2008-01-17 00:56:11

by Jeff Garzik

[permalink] [raw]
Subject: The SX4 challenge


Promise just gave permission to post the docs for their PDC20621 (i.e.
SX4) hardware:
http://gkernel.sourceforge.net/specs/promise/pdc20621-pguide-1.2.pdf.bz2

joining the existing PDC20621 DIMM and PLL docs:
http://gkernel.sourceforge.net/specs/promise/pdc20621-pguide-dimm-1.6.pdf.bz2
http://gkernel.sourceforge.net/specs/promise/pdc20621-pguide-pll-ata-timing-1.2.pdf.bz2


So, the SX4 is now open. Yay :) I am hoping to talk Mikael into
becoming the sata_sx4 maintainer, and finally integrating my 'new-eh'
conversion in libata-dev.git.

But now is a good time to remind people how lame the sata_sx4 driver
software really is -- and I should know, I wrote it.

The SX4 hardware, simplified, is three pieces: XOR engine (for raid5),
host<->board memcpy engine, and several ATA engines (and some helpful
transaction sequencing features).
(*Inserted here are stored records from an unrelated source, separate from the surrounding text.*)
/-! ## Reset -/

/-- Settles O1, each row of the reset table by its own lemma. -/
theorem resetStateValues : Obligations.ResetStateValues := by
  refine ⟨fun P n => ⟨?run, State.resetWith_pc n P, State.resetWith_readReg P n, fun a => rfl,
    State.resetWith_fault n P, State.resetWith_prog n P, State.resetWith_memLen n P⟩, rfl⟩
  simp only [State.resetWith, List.length_eq_zero_iff]

/-- The reset state meets the invariant: it is Running at byte 0 of a program that has one, or Halted. -/
theorem resetWith_inv (P : List Byte) (n : Nat) : (State.resetWith P n).Inv where
  running h := by
    cases P with
    | nil => cases h
    | cons b P => exact ⟨Nat.succ_pos _, rfl⟩
  halted h := by
    cases P with
    | nil => exact ⟨rfl, rfl⟩
    | cons b P => cases h
  faulted h := by
    cases P with
    | nil => cases h
    | cons b P => cases h
  memWf := Memory.wf_nil
  memBound _ _ h := by cases h

/-- Settles O2: `State.reset` is one of the reset states. -/
theorem resetMeetsInvariant : Obligations.ResetMeetsInvariant :=
  ⟨resetWith_inv, resetWith_inv [] Config.defaultMemLen⟩

/-- Settles O3: a restart is the reset state of the program store and `MEM_LEN`. -/
theorem restartForgetsOldRun : Obligations.RestartForgetsOldRun := by
  intro s t hprog hlen
  refine ⟨?same, resetWith_inv s.prog s.memLen, rfl, rfl, rfl, rfl⟩
  rw [State.restart, State.restart, hprog, hlen]

/-! ## One step -/

/-- Settles O7: the step looks at the run state first. -/
theorem endedRunTakesNoStep : Obligations.EndedRunTakesNoStep := by
  refine fun s => ⟨fun hr => ?halted, step_of_faulted⟩
  simp only [step, hr]

/-- Settles O8: the step runs what the decoder answers, whose new pc is behind that instruction. -/
theorem stepRunsDecodedInstruction : Obligations.StepRunsDecodedInstruction := by
  intro s i npc hr hd
  obtain ⟨-, -, hnpc, -⟩ := decodeAt_ok hd
  exact ⟨step_running hr hd, hnpc⟩

/-- Every step raises a fault with a true record, or completes the decoded instruction in bounds (R90). -/
theorem step_raises_or_completes {s t : State} (h : step s = .next t) :
    s.run = .running ∧ ((∃ f, t = s.raise f ∧ f.Explains t) ∨
      ∃ i, decodeAt s.prog s.pc = .ok (i, s.pc + i.width) ∧ inBounds i s ∧
        t = (effect i s).complete i.width) := by
  obtain ⟨hr, ⟨op, hop, hm, rfl⟩ | ⟨op, m, hop, hm, hlen, rfl⟩ | ⟨i, a, hd, ha, hle, rfl⟩ |
    hcomplete⟩ := step_cases h
  · exact ⟨hr, .inl ⟨_, rfl, explains_unknownOpcode hop hm⟩⟩
  · exact ⟨hr, .inl ⟨_, rfl, explains_truncated hop hm hlen⟩⟩
  · exact ⟨hr, .inl ⟨_, rfl, explains_outOfBounds hd ha hle⟩⟩
  · exact ⟨hr, .inr hcomplete⟩

/-! ## Every step keeps the invariant -/

theorem State.Inv.raise {s : State} (hs : s.Inv) (hr : s.run = .running) {f : FaultRecord}
    (hf : f.Explains (s.raise f)) : (s.raise f).Inv where
  running h := by cases h
  halted h := by cases h
  faulted _ := ⟨(hs.running hr).1, f, rfl, hf⟩
  memWf := hs.memWf
  memBound := hs.memBound

theorem effect_mem_wf {s : State} (h : s.mem.wf = true) (i : Instr) :
    (effect i s).mem.wf = true := by
  cases i with
  | loadConst _ b c => exact h
  | readMem _ b c d => exact h
  | bitOr _ b c d => exact h
  | writeMem _ b c => exact Memory.wf_write _ _ h

/-- An instruction in bounds lists no new cell but one below `MEM_LEN` and below 256 (R126). -/
theorem effect_mem_bound {s : State} {i : Instr} (hb : inBounds i s)
    (h : ∀ a v, (a, v) ∈ s.mem → a < s.memLen ∧ a < 256) (a : Nat) (v : Byte)
    (hmem : (a, v) ∈ (effect i s).mem) : a < s.memLen ∧ a < 256 := by
  cases i with
  | loadConst _ b c => exact h a v hmem
  | readMem _ b c d => exact h a v hmem
  | bitOr _ b c d => exact h a v hmem
  | writeMem _ b c =>
    rcases Memory.mem_write hmem with hold | rfl
    · exact h a v hold
    · exact ⟨hb _ rfl, (s.readReg b).isLt⟩

theorem State.Inv.complete {s : State} (hs : s.Inv) (hr : s.run = .running) {i : Instr} {npc : Nat}
    (hd : decodeAt s.prog s.pc = .ok (i, npc)) (hb : inBounds i s) :
    ((effect i s).complete i.width).Inv := by
  obtain ⟨-, hnone⟩ := hs.running hr
  obtain ⟨-, -, -, hfits⟩ := decodeAt_ok hd
  obtain ⟨hnofault, hfault⟩ := complete_effect_no_fault hr i
  have hrun := complete_effect_run hr i
  refine ⟨fun h => ⟨?inside, hfault.trans hnone⟩, fun h => ⟨?atEnd, hfault.trans hnone⟩,
    fun h => absurd h hnofault, effect_mem_wf hs.memWf i, fun a v hmem => ?bound⟩
  case inside =>
    rw [h] at hrun
    simp only [State.complete_pc, effect_pc, State.complete_prog, effect_prog]
    split_ifs at hrun with hend
    omega
  case atEnd =>
    rw [h] at hrun
    simp only [State.complete_pc, effect_pc, State.complete_prog, effect_prog]
    split_ifs at hrun with hend
    exact hend
  case bound =>
    rw [State.complete_memLen, effect_memLen]
    exact effect_mem_bound hb hs.memBound a v hmem

/-- Settles O4: raising a true record keeps the invariant, and so does completing in bounds. -/
theorem stepKeepsInvariant : Obligations.StepKeepsInvariant := by
  intro s t hs h
  obtain ⟨hr, ⟨f, rfl, hf⟩ | ⟨i, hd, hb, rfl⟩⟩ := step_raises_or_completes h
  · exact hs.raise hr hf
  · exact hs.complete hr hd hb

/-- Settles O5: pc is inside the Program, so there is an opcode byte, and all that can follow answers a next state. -/
theorem runningStateAlwaysSteps : Obligations.RunningStateAlwaysSteps := by
  intro s hs hr
  obtain ⟨hpc, -⟩ := hs.running hr
  cases hd : decodeAt s.prog s.pc with
  | error e =>
    rcases decodeAt_error hd with ⟨-, hnone⟩ | ⟨op, rfl, -⟩ | ⟨op, m, rfl, -⟩
    · exact absurd (List.getElem?_eq_none_iff.1 hnone) (Nat.not_le.2 hpc)
    · exact ⟨_, step_error hr hd⟩
    · exact ⟨_, step_error hr hd⟩
  | ok r =>
    obtain ⟨i, npc⟩ := r
    rcases exec_cases i s with ⟨-, he⟩ | ⟨a, -, -, he⟩
    · exact ⟨_, (step_running hr hd).trans he⟩
    · exact ⟨_, (step_running hr hd).trans he⟩

/-! ## Every state of every run -/

/-- Settles O6: reset meets the invariant and every step keeps it. -/
theorem reachableStatesMeetInvariant : Obligations.ReachableStatesMeetInvariant :=
  fun P n _ _ h => run_invariant stepKeepsInvariant (resetWith_inv P n) h

/-- Settles O34: a reachable memory lists no cell from 256 up. -/
theorem highCellsStayZero : Obligations.HighCellsStayZero := by
  intro P n k t h a ha
  have ht : t.Inv := reachableStatesMeetInvariant P n k t h
  refine Memory.read_eq_zero fun v hv => ?_
  obtain ⟨-, hlt⟩ := ht.memBound a v hv
  omega

theorem step_prog_memLen {s t : State} (h : step s = .next t) :
    t.prog = s.prog ∧ t.memLen = s.memLen := by
  obtain ⟨-, ⟨f, rfl, -⟩ | ⟨i, -, -, rfl⟩⟩ := step_raises_or_completes h
  · exact ⟨rfl, rfl⟩
  · exact ⟨effect_prog i s, effect_memLen i s⟩

/-- Settles O36: no step changes the program store or `MEM_LEN`. -/
theorem programStoreNeverChanges : Obligations.ProgramStoreNeverChanges := by
  intro P n k t h
  refine run_invariant (p := fun s => s.prog = P ∧ s.memLen = n) ?_ ⟨rfl, rfl⟩ h
  rintro s u ⟨hprog, hlen⟩ hu
  obtain ⟨hprog', hlen'⟩ := step_prog_memLen hu
  exact ⟨hprog'.trans hprog, hlen'.trans hlen⟩

end Sys2Proof.Machine

/-! # Termination and the chain of boundaries (O35, O37)

Each completed instruction moves pc by four or five bytes and stays inside the Program, so a run ends within a quarter
of the bytes that remain and one faulting step; and its pc goes along the chain of boundaries. -/

namespace Sys2Proof.Machine

/-! ## The end of a run -/

/-- No step is enabled in Halted or Faulted (R21). -/
theorem step_of_ended {s : State} (h : s.run ≠ .running) : ∃ r, step s = .fault r := by
  obtain ⟨hhalted, hfaulted⟩ := endedRunTakesNoStep s
  cases hr : s.run with
  | running => exact absurd hr h
  | halted => exact ⟨_, hhalted hr⟩
  | faulted => exact ⟨_, hfaulted hr⟩
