-- ==== Sys2Proof/Decode.lean ====
section
/-! DEFINITION. The decoder and the encoder of the block's five fixed-width words (30_encoding.md
R70 to R76), and the decoder as the host's opcode table numbers its bits. -/

namespace Sys2Proof

/-- The five formats of 30_encoding.md R70. -/
inductive Format where
  | state | statePhase | event | beat | byteClass
deriving DecidableEq, Repr

/-- The width of each format (30_encoding.md R70). -/
def Format.width : Format → Nat
  | .state => 4
  | .statePhase => 6
  | .event => 67
  | .beat => 9
  | .byteClass => 8

/-- A word of one of the formats; bit 0 of `bits` is the word's bit 0. -/
structure CodeWord where
  format : Format
  bits : Nat
deriving DecidableEq, Repr

/-- Why a word is no instruction. -/
inductive DecodeError where
  /-- The number does not fit in the format's width. -/
  | tooWide (format : Format)
deriving DecidableEq, Repr

/-- The state codes of 30_encoding.md R72. Every 4-bit code has a row. -/
def decodeState (w : BitVec 4) : Instr :=
  match w.toNat with
  | 0x0 => .iterBegin
  | 0x1 => .await
  | 0x2 => .read
  | 0x3 => .verr
  | 0x4 => .discard
  | 0x5 => .accept
  | 0x6 => .compute
  | 0x7 => .skip
  | 0x8 => .report
  | 0x9 => .iterDone
  | 0xA => .final
  | 0xB => .done
  | n => .reservedState (BitVec.ofNat 2 n)

/-- The READ step kinds of 30_encoding.md R73, by rd_phase. -/
def decodePhase (phase : BitVec 2) : Instr :=
  match phase.toNat with
  | 0 => .readLead
  | 1 => .readSign
  | 2 => .readDigits
  | _ => .readReserved

/-- A state_phase word: bits 5:2 the state code, bits 1:0 rd_phase. The state selects the step, and in
READ rd_phase too (30_encoding.md R70, R73; 95_test_vectors.md E14 to E16). -/
def decodeStatePhase (w : BitVec 6) : Instr :=
  let state := w.extractLsb' 2 4
  if state = 0x2#4 then decodePhase (w.extractLsb' 0 2) else decodeState state

/-- An event word: bits 66:64 the code, bits 63:0 the data (30_encoding.md R70, R74). -/
def decodeEvent (w : BitVec 67) : Instr :=
  let data := w.extractLsb' 0 64
  match (w.extractLsb' 64 3).toNat with
  | 0 => .evAttempt data
  | 1 => .evPrompt data
  | 2 => .evVerrNotice data
  | 3 => .evOverflow data
  | 4 => .evSkipNotice data
  | 5 => .evRunningSum data
  | 6 => .evFinalSum data
  | _ => .evReserved data

/-- A beat word: bit 8 eof, bits 7:0 data, ignored under EOF (30_encoding.md R70, R71). -/
def decodeBeat (w : BitVec 9) : Instr :=
  if w.getLsbD 8 then .beatEof else .beatByte (w.extractLsb' 0 8)

/-- The byte classes by the match and mask columns of 30_encoding.md R76. -/
def decodeByteClass (b : Byte) : Instr :=
  if b = 0x0A then .lf
  else if b = 0x09 then .wsTab
  else if b = 0x0B then .wsVt
  else if b &&& 0xFE = 0x0C then .wsFfCr (b.extractLsb' 0 1)
  else if b = 0x20 then .wsSpace
  else if b &&& 0xF8 = 0x30 then .digitLow (b.extractLsb' 0 3)
  else if b &&& 0xFE = 0x38 then .digitHigh (b.extractLsb' 0 1)
  else if b = 0x2B then .plus
  else if b = 0x2D then .minus
  else .other b

/-- The decoder: total, and it rejects by name. -/
def decode (w : CodeWord) : Except DecodeError Instr :=
  if w.bits < 2 ^ w.format.width then
    match w.format with
    | .state => .ok (decodeState (BitVec.ofNat 4 w.bits))
    | .statePhase => .ok (decodeStatePhase (BitVec.ofNat 6 w.bits))
    | .event => .ok (decodeEvent (BitVec.ofNat 67 w.bits))
    | .beat => .ok (decodeBeat (BitVec.ofNat 9 w.bits))
    | .byteClass => .ok (decodeByteClass (BitVec.ofNat 8 w.bits))
  else .error (.tooWide w.format)

/-- The word of an event (30_encoding.md R70): the code in bits 66:64, the data in bits 63:0. -/
def eventWord (c : EventCode) (data : Word) : CodeWord :=
  ⟨.event, c.toBits.toNat * 2 ^ 64 + data.toNat⟩

/-- The encoder, from the tables of 30_encoding.md R71 to R76. ADD and ACCUM have no word of their
own: they are invoked by COMPUTE's, state code 0x6 (40_adder.md R100, 41_accumulator.md R120). -/
def encode : Instr → CodeWord
  | .iterBegin => ⟨.state, 0x0⟩
  | .await => ⟨.state, 0x1⟩
  | .read => ⟨.state, 0x2⟩
  | .verr => ⟨.state, 0x3⟩
  | .discard => ⟨.state, 0x4⟩
  | .accept => ⟨.state, 0x5⟩
  | .compute => ⟨.state, 0x6⟩
  | .skip => ⟨.state, 0x7⟩
  | .report => ⟨.state, 0x8⟩
  | .iterDone => ⟨.state, 0x9⟩
  | .final => ⟨.state, 0xA⟩
  | .done => ⟨.state, 0xB⟩
  | .reservedState low => ⟨.state, 0xC + low.toNat⟩
  | .readLead => ⟨.statePhase, 0x08⟩
  | .readSign => ⟨.statePhase, 0x09⟩
  | .readDigits => ⟨.statePhase, 0x0A⟩
  | .readReserved => ⟨.statePhase, 0x0B⟩
  | .evAttempt data => eventWord .attempt data
  | .evPrompt data => eventWord .prompt data
  | .evVerrNotice data => eventWord .verrNotice data
  | .evOverflow data => eventWord .overflow data
  | .evSkipNotice data => eventWord .skipNotice data
  | .evRunningSum data => eventWord .runningSum data
  | .evFinalSum data => eventWord .finalSum data
  | .evReserved data => eventWord .reserved data
  | .beatByte b => ⟨.beat, b.toNat⟩
  | .beatEof => ⟨.beat, 0x100⟩
  | .lf => ⟨.byteClass, 0x0A⟩
  | .wsTab => ⟨.byteClass, 0x09⟩
  | .wsVt => ⟨.byteClass, 0x0B⟩
  | .wsFfCr low => ⟨.byteClass, 0x0C + low.toNat⟩
  | .wsSpace => ⟨.byteClass, 0x20⟩
  | .digitLow value => ⟨.byteClass, 0x30 + value.toNat⟩
  | .digitHigh low => ⟨.byteClass, 0x38 + low.toNat⟩
  | .plus => ⟨.byteClass, 0x2B⟩
  | .minus => ⟨.byteClass, 0x2D⟩
  | .other b => ⟨.byteClass, b.toNat⟩
  | .add => ⟨.state, 0x6⟩
  | .accum => ⟨.state, 0x6⟩

/-- Which format a word of the table is read in, from the number of bits the table gives its row
(in whole bytes) and its value. The formats state, state_phase and byte_class all fill one byte and
overlap: a one-byte word below 0x10 is read as a state code, any other as a byte (log 1). -/
def tableFormat (nbits w : Nat) : Format :=
  if nbits ≤ 4 then .state
  else if nbits ≤ 6 then .statePhase
  else if nbits ≤ 8 then (if w < 0x10 then .state else .byteClass)
  else if nbits ≤ 16 then .beat
  else .event

/-- The instruction the decoder reads from the word `w` of a row of spec/opcode_table.json of
`nbits` bits. The block stores no instruction bytes (20_memory.md R58, R59): the number is the word. -/
def decodeTableWord (nbits w : Nat) : Option Instr :=
  (decode ⟨tableFormat nbits w, w⟩).toOption

end Sys2Proof
end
Data for each WRITE command is first
copied to the board RAM, then the ATA engines DMA to/from the board RAM.
Data for each READ command is copied to board RAM via the ATA engines,
then DMA'd across PCI to your host memory.

Therefore, while it is not hardware RAID, the SX4 provides all the
pieces necessary to offload RAID1 and RAID5, and handle other RAID
levels optimally. RAID1 and 5 copies can be offloaded (provided all
copies go to SX4-attached devices of course). RAID5 XOR gen and
checking can be offloaded, allowing the OS to see a single request,
while the hardware processes a sequence of low-level requests sent in a
batch.

This hardware presents an interesting challenge: it does not really fit
into software RAID (i.e. no RAID) /or/ hardware RAID categories. The
sata_sx4 driver presents the no-RAID configuration, while is terribly
inefficient:

WRITE:
submit host DMA (copy to board)
host DMA completion via interrupt
submit ATA command
ATA command completion via interrupt
READ:
submit ATA command
ATA command completion via interrupt
submit host DMA (copy from board)
host DMA completion via interrupt

Thus, the "SX4 challenge" is a challenge to developers to figure out the
most optimal configuration for this hardware, given the existing MD and
DM work going on.

Now, it must be noted that the SX4 is not current-gen technology. Most
vendors have moved towards an "IOP" model, where the hw vendor puts most
of their hard work into an ARM/MIPS firmware, running on an embedded
chip specially tuned for storage purposes. (ref "hptiop" and "stex"
drivers, very very small SCSI drivers)

I know Dan Williams @ Intel is working on very similar issues on the IOP
-- async memcpy, XOR offload, etc. -- and I am hoping that, due to that
current work, some of the good ideas can be reused with the SX4.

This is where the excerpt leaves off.